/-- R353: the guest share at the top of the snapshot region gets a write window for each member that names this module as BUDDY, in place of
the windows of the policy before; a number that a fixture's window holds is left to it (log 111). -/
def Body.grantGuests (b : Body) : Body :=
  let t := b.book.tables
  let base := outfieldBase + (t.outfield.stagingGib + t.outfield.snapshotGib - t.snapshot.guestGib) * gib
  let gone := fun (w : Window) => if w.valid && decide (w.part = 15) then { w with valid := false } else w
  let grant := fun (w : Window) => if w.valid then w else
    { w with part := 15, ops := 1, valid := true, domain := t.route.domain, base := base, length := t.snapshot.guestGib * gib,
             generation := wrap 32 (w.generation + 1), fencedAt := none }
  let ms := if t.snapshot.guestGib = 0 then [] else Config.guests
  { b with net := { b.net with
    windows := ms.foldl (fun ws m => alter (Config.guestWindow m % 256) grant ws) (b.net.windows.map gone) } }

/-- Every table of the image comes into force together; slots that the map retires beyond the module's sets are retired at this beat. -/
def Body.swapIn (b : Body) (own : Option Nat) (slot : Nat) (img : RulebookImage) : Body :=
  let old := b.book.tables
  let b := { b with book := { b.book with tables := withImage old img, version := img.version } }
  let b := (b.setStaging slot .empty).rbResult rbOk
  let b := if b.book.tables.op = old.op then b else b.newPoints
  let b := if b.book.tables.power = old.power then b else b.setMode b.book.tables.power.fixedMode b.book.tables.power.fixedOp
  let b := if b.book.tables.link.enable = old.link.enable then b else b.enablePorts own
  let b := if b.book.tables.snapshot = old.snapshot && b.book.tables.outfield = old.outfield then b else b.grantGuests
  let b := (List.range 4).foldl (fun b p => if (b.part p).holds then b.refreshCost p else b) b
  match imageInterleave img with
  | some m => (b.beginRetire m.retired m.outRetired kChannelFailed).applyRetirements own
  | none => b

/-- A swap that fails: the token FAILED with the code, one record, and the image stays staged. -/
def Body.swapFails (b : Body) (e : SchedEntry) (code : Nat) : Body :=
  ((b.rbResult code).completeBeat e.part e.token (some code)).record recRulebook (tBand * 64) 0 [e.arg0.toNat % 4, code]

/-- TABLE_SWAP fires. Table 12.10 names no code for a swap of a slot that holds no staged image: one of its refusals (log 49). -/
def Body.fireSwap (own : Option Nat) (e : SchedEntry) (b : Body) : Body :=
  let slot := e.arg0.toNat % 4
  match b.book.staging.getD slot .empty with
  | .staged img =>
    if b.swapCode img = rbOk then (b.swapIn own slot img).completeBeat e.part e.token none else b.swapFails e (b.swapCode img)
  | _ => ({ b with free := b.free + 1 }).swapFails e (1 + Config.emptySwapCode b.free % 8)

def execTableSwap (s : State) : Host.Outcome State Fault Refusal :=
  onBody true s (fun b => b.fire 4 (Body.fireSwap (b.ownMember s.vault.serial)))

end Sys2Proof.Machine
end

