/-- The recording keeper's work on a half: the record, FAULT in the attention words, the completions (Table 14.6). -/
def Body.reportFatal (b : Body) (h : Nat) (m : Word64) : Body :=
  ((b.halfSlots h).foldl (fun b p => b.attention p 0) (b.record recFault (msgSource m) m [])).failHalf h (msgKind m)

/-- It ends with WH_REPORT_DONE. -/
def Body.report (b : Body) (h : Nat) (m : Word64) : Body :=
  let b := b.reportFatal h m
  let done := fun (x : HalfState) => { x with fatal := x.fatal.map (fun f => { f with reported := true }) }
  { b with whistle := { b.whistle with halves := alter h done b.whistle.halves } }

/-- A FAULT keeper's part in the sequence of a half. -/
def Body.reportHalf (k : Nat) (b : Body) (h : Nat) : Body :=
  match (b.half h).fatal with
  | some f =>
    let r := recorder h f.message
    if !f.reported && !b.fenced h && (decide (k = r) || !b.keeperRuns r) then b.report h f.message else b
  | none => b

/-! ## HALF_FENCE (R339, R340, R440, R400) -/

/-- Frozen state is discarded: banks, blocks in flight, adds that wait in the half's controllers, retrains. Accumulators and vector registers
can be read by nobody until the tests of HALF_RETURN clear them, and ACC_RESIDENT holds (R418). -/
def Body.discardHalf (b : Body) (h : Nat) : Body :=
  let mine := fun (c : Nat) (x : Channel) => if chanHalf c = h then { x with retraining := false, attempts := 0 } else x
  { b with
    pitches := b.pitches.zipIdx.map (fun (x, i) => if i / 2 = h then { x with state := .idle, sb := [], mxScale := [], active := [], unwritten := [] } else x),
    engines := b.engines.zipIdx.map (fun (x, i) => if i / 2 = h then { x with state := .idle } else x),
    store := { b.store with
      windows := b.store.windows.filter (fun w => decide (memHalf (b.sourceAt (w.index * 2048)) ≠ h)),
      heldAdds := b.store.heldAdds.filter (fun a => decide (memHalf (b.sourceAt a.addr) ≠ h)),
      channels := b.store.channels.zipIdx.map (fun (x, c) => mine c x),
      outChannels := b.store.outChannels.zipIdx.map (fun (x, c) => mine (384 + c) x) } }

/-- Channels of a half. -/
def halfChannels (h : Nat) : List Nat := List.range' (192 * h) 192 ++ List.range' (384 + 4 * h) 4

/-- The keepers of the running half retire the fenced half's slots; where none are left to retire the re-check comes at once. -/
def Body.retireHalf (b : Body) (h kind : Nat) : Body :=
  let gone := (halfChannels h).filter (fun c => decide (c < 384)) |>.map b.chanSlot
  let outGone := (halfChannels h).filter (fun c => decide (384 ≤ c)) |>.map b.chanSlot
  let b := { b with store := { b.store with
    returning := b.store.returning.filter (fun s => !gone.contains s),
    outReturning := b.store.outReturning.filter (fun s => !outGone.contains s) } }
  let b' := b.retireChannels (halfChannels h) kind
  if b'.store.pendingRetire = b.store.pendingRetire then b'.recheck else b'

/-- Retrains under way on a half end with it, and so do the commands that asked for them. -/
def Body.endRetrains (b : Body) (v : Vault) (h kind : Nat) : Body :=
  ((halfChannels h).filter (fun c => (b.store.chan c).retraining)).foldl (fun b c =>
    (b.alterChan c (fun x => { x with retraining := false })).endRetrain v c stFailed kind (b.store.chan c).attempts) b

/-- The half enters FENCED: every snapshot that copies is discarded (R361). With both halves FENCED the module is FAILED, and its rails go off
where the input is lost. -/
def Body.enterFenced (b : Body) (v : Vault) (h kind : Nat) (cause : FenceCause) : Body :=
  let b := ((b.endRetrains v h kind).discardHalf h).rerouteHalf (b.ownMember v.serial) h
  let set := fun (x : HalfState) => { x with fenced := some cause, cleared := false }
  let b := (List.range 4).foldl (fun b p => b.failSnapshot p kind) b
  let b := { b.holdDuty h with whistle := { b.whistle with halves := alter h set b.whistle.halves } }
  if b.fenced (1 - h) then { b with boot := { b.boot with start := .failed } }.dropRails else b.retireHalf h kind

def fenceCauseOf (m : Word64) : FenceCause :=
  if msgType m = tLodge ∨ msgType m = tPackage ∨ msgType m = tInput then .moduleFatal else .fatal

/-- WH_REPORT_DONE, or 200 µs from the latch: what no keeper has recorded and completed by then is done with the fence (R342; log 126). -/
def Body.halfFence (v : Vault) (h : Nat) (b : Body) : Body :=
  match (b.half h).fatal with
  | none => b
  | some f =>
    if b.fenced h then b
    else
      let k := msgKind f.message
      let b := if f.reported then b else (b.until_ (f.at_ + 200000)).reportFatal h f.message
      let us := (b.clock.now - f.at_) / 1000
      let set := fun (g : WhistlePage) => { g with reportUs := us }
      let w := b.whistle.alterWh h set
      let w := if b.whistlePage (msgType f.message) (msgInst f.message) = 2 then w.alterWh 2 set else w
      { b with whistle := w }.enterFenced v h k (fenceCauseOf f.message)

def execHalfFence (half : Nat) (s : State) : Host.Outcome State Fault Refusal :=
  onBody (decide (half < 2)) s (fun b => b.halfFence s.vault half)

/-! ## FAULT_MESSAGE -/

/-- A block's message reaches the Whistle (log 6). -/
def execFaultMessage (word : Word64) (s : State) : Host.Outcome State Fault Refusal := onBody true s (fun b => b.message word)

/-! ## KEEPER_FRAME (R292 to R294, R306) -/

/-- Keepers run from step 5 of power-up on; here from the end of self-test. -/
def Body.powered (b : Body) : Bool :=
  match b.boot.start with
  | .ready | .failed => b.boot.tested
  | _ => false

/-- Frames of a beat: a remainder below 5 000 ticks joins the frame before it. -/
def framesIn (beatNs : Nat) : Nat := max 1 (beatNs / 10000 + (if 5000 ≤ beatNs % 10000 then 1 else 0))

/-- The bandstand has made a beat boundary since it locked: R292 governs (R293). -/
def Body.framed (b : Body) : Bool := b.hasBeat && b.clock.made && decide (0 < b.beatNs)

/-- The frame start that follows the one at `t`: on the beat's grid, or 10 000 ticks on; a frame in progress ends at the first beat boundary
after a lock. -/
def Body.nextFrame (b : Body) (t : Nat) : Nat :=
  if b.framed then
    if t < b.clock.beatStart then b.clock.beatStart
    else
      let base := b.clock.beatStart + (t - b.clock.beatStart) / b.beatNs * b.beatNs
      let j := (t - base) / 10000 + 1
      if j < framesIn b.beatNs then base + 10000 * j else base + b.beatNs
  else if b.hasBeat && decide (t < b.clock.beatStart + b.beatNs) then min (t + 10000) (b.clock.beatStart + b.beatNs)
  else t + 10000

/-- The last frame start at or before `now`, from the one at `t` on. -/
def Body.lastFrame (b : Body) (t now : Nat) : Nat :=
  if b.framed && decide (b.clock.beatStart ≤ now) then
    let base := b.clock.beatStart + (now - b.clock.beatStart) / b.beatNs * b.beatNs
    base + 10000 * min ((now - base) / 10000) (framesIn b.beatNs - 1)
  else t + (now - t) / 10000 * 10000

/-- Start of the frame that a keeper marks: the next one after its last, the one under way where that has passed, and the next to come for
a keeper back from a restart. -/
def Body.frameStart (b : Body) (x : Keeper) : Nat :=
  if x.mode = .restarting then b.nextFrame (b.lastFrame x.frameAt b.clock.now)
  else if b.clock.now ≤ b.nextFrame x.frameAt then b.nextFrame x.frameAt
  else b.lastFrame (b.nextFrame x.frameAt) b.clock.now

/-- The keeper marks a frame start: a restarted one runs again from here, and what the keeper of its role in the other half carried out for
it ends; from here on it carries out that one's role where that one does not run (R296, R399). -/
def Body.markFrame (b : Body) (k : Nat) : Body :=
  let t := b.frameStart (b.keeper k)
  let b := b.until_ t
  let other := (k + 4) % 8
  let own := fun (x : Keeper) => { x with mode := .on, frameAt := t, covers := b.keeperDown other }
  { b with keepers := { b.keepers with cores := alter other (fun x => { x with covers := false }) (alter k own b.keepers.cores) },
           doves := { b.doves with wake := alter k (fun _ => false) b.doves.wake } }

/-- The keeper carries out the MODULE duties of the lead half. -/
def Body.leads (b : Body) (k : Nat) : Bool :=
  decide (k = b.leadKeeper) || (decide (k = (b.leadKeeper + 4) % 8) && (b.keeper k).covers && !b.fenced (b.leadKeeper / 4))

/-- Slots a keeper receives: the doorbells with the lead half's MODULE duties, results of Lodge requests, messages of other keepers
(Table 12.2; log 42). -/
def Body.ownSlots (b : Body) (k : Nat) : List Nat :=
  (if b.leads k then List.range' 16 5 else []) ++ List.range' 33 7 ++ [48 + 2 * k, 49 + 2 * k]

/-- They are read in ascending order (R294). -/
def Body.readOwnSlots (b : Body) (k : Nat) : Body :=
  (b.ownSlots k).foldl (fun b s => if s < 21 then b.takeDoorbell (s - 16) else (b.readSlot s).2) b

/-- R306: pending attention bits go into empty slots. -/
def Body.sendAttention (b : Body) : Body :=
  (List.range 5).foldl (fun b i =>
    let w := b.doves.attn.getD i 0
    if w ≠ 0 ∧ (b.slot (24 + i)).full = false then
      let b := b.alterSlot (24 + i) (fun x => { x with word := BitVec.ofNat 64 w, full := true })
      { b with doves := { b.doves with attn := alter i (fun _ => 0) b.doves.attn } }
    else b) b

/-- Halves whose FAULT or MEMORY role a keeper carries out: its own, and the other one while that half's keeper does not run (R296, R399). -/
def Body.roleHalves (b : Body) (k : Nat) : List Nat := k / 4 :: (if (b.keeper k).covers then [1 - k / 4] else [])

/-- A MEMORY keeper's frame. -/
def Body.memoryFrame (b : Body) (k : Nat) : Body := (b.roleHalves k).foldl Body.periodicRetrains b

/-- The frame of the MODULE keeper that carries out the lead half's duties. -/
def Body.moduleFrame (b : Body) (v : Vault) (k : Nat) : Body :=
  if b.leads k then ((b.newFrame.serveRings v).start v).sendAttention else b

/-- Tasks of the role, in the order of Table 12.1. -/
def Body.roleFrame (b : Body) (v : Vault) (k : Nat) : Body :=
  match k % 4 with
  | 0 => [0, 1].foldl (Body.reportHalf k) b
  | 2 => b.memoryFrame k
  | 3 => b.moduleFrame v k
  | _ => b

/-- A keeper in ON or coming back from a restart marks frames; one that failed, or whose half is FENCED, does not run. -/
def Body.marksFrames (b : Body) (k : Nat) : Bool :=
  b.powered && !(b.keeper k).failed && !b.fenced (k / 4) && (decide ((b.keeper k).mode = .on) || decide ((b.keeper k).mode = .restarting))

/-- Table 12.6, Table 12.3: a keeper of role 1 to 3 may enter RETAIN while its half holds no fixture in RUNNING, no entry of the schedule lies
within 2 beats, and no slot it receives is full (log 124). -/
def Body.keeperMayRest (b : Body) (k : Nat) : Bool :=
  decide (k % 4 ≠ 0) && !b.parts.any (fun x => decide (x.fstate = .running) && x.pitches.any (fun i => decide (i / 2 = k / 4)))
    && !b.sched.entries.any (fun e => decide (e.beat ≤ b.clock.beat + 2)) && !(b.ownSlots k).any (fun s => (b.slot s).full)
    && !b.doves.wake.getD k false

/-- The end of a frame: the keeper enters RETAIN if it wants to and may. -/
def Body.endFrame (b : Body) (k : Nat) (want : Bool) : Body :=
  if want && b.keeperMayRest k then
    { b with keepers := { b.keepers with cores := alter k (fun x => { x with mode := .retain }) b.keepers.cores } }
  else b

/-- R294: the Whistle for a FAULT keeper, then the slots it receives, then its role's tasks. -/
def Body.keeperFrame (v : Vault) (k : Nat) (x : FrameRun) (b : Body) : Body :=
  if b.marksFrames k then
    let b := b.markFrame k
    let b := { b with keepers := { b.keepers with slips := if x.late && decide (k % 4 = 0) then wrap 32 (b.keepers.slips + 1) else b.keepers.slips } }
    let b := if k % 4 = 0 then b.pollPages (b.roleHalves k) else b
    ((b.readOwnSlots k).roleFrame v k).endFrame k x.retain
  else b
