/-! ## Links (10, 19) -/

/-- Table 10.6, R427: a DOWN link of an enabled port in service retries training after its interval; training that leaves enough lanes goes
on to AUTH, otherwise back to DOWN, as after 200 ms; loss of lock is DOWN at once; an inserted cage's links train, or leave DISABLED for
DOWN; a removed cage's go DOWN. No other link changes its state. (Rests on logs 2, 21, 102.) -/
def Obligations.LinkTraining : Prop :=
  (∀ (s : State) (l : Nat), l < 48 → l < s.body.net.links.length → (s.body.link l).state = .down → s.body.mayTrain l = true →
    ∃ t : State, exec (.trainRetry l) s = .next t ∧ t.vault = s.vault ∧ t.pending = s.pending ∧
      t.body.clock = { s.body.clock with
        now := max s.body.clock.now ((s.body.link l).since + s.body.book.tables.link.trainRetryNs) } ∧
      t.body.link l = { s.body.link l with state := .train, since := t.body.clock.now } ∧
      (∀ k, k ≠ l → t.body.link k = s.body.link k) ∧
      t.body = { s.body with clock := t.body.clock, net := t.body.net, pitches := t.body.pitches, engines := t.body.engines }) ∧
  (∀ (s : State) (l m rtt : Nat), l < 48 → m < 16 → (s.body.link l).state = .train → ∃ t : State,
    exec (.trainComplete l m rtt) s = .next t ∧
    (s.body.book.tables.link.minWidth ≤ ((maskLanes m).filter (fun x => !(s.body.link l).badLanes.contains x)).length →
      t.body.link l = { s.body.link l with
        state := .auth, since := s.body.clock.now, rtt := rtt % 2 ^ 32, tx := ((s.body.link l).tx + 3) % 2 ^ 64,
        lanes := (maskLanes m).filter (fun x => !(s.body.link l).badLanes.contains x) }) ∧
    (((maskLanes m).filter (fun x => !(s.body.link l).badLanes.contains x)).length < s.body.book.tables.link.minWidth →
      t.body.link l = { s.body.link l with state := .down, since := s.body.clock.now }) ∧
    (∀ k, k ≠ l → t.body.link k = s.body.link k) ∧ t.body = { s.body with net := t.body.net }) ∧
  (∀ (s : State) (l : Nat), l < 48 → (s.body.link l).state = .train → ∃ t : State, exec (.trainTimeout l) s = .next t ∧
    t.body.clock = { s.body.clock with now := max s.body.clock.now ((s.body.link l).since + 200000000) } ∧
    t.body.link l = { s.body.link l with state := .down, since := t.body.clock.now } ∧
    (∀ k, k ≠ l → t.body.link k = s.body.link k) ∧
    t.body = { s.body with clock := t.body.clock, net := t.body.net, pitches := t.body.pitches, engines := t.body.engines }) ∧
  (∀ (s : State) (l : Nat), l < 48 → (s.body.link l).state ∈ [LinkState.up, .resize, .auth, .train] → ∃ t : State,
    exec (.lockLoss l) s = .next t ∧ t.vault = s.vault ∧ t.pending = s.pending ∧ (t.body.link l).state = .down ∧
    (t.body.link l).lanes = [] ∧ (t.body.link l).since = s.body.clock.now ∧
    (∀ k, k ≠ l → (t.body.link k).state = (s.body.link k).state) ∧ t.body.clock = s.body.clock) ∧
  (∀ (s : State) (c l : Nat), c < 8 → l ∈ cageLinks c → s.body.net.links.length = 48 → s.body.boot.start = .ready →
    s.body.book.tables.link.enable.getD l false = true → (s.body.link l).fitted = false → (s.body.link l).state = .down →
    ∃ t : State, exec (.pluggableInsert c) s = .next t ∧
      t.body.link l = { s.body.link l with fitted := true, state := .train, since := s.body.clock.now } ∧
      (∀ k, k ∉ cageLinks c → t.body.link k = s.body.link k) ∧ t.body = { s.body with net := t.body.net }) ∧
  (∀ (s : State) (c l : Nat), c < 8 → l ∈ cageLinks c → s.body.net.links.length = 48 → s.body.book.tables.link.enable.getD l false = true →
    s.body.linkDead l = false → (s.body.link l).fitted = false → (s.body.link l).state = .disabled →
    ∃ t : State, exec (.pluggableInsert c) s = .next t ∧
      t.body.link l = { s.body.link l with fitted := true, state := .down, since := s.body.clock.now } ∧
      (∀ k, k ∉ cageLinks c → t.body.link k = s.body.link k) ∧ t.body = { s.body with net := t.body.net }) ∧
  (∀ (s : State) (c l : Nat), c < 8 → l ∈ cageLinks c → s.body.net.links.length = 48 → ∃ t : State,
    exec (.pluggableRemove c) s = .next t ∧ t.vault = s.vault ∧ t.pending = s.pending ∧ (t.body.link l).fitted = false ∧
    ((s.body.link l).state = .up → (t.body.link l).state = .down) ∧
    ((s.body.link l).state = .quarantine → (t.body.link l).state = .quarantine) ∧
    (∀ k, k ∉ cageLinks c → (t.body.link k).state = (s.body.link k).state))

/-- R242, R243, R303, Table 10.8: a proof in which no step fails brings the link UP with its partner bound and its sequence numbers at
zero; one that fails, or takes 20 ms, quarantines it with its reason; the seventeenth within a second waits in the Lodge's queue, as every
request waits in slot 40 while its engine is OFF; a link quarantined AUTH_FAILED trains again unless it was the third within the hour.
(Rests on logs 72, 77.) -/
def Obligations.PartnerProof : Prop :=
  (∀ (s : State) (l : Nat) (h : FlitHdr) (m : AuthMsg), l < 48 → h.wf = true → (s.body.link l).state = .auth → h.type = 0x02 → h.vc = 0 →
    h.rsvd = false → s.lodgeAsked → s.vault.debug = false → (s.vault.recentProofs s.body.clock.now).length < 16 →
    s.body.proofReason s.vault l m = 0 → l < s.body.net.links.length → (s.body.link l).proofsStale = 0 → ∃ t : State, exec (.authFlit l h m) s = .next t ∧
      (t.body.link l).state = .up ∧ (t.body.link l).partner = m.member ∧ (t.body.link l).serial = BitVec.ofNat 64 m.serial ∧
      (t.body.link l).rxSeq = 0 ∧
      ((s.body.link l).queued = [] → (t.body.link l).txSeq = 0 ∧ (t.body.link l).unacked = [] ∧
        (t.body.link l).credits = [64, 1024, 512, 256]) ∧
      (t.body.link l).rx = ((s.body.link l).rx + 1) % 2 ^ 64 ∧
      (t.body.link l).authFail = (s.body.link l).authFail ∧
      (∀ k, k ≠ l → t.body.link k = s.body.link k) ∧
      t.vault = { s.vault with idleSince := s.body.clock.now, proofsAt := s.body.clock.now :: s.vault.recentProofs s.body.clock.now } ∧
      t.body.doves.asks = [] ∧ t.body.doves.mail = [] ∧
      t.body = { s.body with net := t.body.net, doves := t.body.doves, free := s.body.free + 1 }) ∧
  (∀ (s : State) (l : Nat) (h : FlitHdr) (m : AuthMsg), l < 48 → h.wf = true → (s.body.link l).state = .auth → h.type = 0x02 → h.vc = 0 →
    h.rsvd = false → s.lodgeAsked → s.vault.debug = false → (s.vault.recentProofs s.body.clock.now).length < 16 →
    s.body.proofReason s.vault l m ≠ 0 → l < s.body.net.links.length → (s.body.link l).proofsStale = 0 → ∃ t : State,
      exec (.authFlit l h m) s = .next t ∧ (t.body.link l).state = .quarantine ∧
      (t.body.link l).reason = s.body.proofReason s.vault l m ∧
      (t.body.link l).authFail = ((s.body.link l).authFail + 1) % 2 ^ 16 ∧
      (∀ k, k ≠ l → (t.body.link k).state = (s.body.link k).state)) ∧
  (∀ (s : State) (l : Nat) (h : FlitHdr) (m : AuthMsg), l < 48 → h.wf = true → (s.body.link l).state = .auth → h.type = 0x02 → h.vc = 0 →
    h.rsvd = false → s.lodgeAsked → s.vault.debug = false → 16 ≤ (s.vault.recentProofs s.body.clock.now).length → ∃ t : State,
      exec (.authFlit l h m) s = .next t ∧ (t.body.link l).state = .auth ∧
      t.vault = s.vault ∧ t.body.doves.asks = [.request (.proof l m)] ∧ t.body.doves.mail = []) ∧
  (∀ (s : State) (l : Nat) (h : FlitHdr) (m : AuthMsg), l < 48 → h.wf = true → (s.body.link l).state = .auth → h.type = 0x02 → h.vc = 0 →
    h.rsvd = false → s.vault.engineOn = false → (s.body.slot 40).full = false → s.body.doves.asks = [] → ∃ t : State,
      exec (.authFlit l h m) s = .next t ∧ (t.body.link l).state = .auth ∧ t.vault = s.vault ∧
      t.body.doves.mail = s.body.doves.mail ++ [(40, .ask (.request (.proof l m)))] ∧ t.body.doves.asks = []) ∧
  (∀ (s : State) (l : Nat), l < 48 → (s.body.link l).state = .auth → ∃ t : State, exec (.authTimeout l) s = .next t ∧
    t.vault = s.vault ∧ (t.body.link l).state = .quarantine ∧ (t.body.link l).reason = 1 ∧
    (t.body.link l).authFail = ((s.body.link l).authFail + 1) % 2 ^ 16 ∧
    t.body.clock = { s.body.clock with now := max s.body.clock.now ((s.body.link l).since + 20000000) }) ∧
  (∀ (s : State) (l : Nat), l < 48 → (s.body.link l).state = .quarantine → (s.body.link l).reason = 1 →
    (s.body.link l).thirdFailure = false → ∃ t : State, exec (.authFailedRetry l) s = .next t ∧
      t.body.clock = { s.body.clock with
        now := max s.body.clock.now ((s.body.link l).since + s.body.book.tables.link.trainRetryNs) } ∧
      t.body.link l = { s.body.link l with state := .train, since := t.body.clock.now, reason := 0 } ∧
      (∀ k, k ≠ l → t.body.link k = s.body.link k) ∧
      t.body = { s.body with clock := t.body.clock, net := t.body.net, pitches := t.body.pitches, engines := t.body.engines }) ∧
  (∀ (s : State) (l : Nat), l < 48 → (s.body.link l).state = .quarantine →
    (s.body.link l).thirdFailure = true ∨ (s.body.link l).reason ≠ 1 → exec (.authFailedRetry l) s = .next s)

::::::

* _What to do_
Reproduce only what lies between the start of the listing above and the end of the line containing "let ms := if", keeping every line exact.

* _Response for this exercise_
/-- R353: the guest share at the top of the snapshot region gets a write window for each member that names this module as BUDDY, in place of
the windows of the policy before; a number that a fixture's window holds is left to it (log 111). -/
def Body.grantGuests (b : Body) : Body :=
  let t := b.book.tables
  let base := outfieldBase + (t.outfield.stagingGib + t.outfield.snapshotGib - t.snapshot.guestGib) * gib
  let gone := fun (w : Window) => if w.valid && decide (w.part = 15) then { w with valid := false } else w
  let grant := fun (w : Window) => if w.valid then w else
    { w with part := 15, ops := 1, valid := true, domain := t.route.domain, base := base, length := t.snapshot.guestGib * gib,
             generation := wrap 32 (w.generation + 1), fencedAt := none }
  let ms := if t.snapshot.guestGib = 0 then [] else Config.guests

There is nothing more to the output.